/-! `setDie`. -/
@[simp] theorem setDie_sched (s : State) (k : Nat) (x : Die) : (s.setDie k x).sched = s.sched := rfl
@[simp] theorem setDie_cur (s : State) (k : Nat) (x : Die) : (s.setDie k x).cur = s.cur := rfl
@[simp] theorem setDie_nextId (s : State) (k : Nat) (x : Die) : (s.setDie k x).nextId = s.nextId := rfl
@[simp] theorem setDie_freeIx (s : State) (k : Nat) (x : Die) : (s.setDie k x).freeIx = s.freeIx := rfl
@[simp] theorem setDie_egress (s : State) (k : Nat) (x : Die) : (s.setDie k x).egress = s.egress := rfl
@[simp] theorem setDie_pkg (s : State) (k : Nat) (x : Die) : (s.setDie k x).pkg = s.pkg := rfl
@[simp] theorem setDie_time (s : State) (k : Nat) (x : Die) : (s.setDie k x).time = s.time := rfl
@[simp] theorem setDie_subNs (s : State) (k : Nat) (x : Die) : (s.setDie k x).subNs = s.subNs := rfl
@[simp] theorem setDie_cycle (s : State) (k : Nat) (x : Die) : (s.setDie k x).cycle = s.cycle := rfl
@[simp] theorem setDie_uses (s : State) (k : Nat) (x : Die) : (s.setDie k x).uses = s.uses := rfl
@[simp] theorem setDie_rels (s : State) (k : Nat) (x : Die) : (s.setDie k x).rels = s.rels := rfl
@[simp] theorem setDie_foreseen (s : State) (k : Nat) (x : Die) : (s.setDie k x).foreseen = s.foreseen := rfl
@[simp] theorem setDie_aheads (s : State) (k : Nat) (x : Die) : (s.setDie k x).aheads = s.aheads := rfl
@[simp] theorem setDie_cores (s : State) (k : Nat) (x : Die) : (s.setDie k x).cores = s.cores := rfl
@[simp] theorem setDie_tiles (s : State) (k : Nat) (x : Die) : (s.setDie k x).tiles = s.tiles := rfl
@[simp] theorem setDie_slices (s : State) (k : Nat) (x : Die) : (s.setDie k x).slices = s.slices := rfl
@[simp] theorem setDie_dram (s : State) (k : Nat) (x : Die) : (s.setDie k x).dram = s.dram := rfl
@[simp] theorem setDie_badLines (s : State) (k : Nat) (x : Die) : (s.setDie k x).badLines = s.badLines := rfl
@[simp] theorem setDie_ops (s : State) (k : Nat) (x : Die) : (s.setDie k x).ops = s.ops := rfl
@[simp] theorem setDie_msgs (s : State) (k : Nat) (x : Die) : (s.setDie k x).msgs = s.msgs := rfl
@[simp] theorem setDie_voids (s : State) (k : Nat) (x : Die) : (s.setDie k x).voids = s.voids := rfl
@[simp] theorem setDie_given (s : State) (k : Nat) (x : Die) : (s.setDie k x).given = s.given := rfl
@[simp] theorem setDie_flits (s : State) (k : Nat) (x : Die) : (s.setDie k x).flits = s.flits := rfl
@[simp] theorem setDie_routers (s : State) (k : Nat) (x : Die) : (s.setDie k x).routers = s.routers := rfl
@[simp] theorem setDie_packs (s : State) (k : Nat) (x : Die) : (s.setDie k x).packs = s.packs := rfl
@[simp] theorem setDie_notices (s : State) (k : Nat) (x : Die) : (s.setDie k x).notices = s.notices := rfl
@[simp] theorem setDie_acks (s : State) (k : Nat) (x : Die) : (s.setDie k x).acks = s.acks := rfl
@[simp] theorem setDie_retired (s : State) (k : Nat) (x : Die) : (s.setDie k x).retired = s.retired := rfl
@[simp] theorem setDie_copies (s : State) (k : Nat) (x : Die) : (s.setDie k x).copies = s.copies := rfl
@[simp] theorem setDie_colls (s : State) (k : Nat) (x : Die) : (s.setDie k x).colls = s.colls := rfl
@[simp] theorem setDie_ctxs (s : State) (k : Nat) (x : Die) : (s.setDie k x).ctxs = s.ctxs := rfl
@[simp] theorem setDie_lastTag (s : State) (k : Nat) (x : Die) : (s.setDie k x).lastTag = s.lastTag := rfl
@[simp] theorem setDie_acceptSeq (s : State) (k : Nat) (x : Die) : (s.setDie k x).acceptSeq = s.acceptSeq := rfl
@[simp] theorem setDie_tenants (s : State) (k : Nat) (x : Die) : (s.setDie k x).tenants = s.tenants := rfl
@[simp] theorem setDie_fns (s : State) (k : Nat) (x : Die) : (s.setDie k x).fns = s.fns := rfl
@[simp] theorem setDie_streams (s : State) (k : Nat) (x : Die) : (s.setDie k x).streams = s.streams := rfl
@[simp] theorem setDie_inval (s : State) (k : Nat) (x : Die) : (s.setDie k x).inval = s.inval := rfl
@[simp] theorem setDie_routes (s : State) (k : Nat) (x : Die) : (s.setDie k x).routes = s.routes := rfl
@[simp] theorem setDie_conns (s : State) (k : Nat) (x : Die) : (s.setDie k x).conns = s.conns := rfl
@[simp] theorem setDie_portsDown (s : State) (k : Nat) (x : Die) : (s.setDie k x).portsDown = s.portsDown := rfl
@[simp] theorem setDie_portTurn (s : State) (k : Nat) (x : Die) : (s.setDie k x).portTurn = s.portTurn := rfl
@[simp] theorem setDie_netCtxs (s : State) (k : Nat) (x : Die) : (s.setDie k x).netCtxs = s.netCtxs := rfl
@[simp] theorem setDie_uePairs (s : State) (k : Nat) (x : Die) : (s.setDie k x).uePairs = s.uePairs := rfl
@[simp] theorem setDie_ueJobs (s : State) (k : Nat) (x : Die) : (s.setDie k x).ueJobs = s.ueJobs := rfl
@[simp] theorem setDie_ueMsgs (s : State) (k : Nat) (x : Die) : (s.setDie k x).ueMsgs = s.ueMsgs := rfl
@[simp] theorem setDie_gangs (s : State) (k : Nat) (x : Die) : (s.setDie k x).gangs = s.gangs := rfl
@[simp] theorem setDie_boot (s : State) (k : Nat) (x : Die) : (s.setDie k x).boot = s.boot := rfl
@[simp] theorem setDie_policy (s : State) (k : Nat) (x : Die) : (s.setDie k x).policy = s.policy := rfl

==

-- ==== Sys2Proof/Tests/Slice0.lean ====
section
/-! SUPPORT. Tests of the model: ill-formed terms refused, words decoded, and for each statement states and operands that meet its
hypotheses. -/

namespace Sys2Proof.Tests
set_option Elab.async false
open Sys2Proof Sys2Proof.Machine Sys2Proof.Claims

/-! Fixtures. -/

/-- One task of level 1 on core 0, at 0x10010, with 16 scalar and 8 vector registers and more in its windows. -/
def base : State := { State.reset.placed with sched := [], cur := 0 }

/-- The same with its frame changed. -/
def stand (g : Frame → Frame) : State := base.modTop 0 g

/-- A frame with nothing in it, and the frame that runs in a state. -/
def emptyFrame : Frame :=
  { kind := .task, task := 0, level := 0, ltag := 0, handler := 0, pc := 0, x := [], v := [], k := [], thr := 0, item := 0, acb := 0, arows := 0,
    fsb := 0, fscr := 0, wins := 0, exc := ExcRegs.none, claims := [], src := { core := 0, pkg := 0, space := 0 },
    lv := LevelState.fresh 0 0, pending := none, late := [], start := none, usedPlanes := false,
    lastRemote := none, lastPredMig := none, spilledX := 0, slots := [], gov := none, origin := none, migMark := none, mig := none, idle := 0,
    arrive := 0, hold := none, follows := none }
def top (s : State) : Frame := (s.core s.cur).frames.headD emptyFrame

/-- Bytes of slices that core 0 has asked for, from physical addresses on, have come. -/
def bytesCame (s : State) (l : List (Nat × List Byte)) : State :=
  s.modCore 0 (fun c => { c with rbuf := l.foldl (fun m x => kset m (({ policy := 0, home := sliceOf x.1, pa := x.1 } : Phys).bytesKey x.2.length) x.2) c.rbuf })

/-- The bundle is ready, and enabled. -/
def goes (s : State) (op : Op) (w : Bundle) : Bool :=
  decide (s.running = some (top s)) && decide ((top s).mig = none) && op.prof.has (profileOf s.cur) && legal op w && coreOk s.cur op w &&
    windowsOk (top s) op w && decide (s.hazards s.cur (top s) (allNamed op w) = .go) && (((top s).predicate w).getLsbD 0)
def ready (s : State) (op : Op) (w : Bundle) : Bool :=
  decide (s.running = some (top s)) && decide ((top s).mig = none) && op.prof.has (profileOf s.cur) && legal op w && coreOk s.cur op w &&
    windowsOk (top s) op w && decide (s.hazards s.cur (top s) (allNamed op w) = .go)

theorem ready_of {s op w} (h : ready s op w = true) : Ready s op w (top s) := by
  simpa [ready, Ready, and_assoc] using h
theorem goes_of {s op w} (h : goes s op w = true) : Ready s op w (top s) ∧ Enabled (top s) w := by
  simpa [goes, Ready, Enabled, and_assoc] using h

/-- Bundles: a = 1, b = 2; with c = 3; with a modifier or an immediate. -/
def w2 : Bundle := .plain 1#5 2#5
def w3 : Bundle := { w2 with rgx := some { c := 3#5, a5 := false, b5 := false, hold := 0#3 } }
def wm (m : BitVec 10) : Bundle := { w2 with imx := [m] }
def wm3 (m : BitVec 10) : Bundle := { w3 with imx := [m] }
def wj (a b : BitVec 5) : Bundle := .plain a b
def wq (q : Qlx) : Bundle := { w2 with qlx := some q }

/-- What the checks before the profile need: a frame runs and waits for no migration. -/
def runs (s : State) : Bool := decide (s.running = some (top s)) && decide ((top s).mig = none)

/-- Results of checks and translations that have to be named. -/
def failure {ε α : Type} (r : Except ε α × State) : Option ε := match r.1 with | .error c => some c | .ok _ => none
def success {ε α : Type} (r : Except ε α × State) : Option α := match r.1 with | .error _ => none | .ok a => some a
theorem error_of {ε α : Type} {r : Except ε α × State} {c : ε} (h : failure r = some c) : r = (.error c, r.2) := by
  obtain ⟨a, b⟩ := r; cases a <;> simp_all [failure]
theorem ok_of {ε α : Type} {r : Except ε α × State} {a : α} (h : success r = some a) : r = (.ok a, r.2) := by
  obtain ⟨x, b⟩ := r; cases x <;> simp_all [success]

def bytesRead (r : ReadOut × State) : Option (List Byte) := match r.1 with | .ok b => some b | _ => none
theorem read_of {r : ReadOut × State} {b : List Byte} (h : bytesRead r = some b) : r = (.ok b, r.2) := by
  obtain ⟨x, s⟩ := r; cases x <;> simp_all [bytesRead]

* * *

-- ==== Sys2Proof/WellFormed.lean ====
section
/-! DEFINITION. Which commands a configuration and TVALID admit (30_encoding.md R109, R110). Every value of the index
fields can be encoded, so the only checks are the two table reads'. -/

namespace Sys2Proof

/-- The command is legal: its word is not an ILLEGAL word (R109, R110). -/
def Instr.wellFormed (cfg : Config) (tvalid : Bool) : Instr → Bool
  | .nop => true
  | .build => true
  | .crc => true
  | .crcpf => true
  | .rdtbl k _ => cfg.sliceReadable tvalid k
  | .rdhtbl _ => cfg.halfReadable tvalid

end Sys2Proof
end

Directions for this task: Only the lines above starting at the line that holds "kind := .task, task" and ending at the line that holds "def bytesCame (s" are to be repeated, exactly and in full.

Answer to the problem:
  { kind := .task, task := 0, level := 0, ltag := 0, handler := 0, pc := 0, x := [], v := [], k := [], thr := 0, item := 0, acb := 0, arows := 0,
    fsb := 0, fscr := 0, wins := 0, exc := ExcRegs.none, claims := [], src := { core := 0, pkg := 0, space := 0 },
    lv := LevelState.fresh 0 0, pending := none, late := [], start := none, usedPlanes := false,
    lastRemote := none, lastPredMig := none, spilledX := 0, slots := [], gov := none, origin := none, migMark := none, mig := none, idle := 0,
    arrive := 0, hold := none, follows := none }
def top (s : State) : Frame := (s.core s.cur).frames.headD emptyFrame

/-- Bytes of slices that core 0 has asked for, from physical addresses on, have come. -/
def bytesCame (s : State) (l : List (Nat × List Byte)) : State :=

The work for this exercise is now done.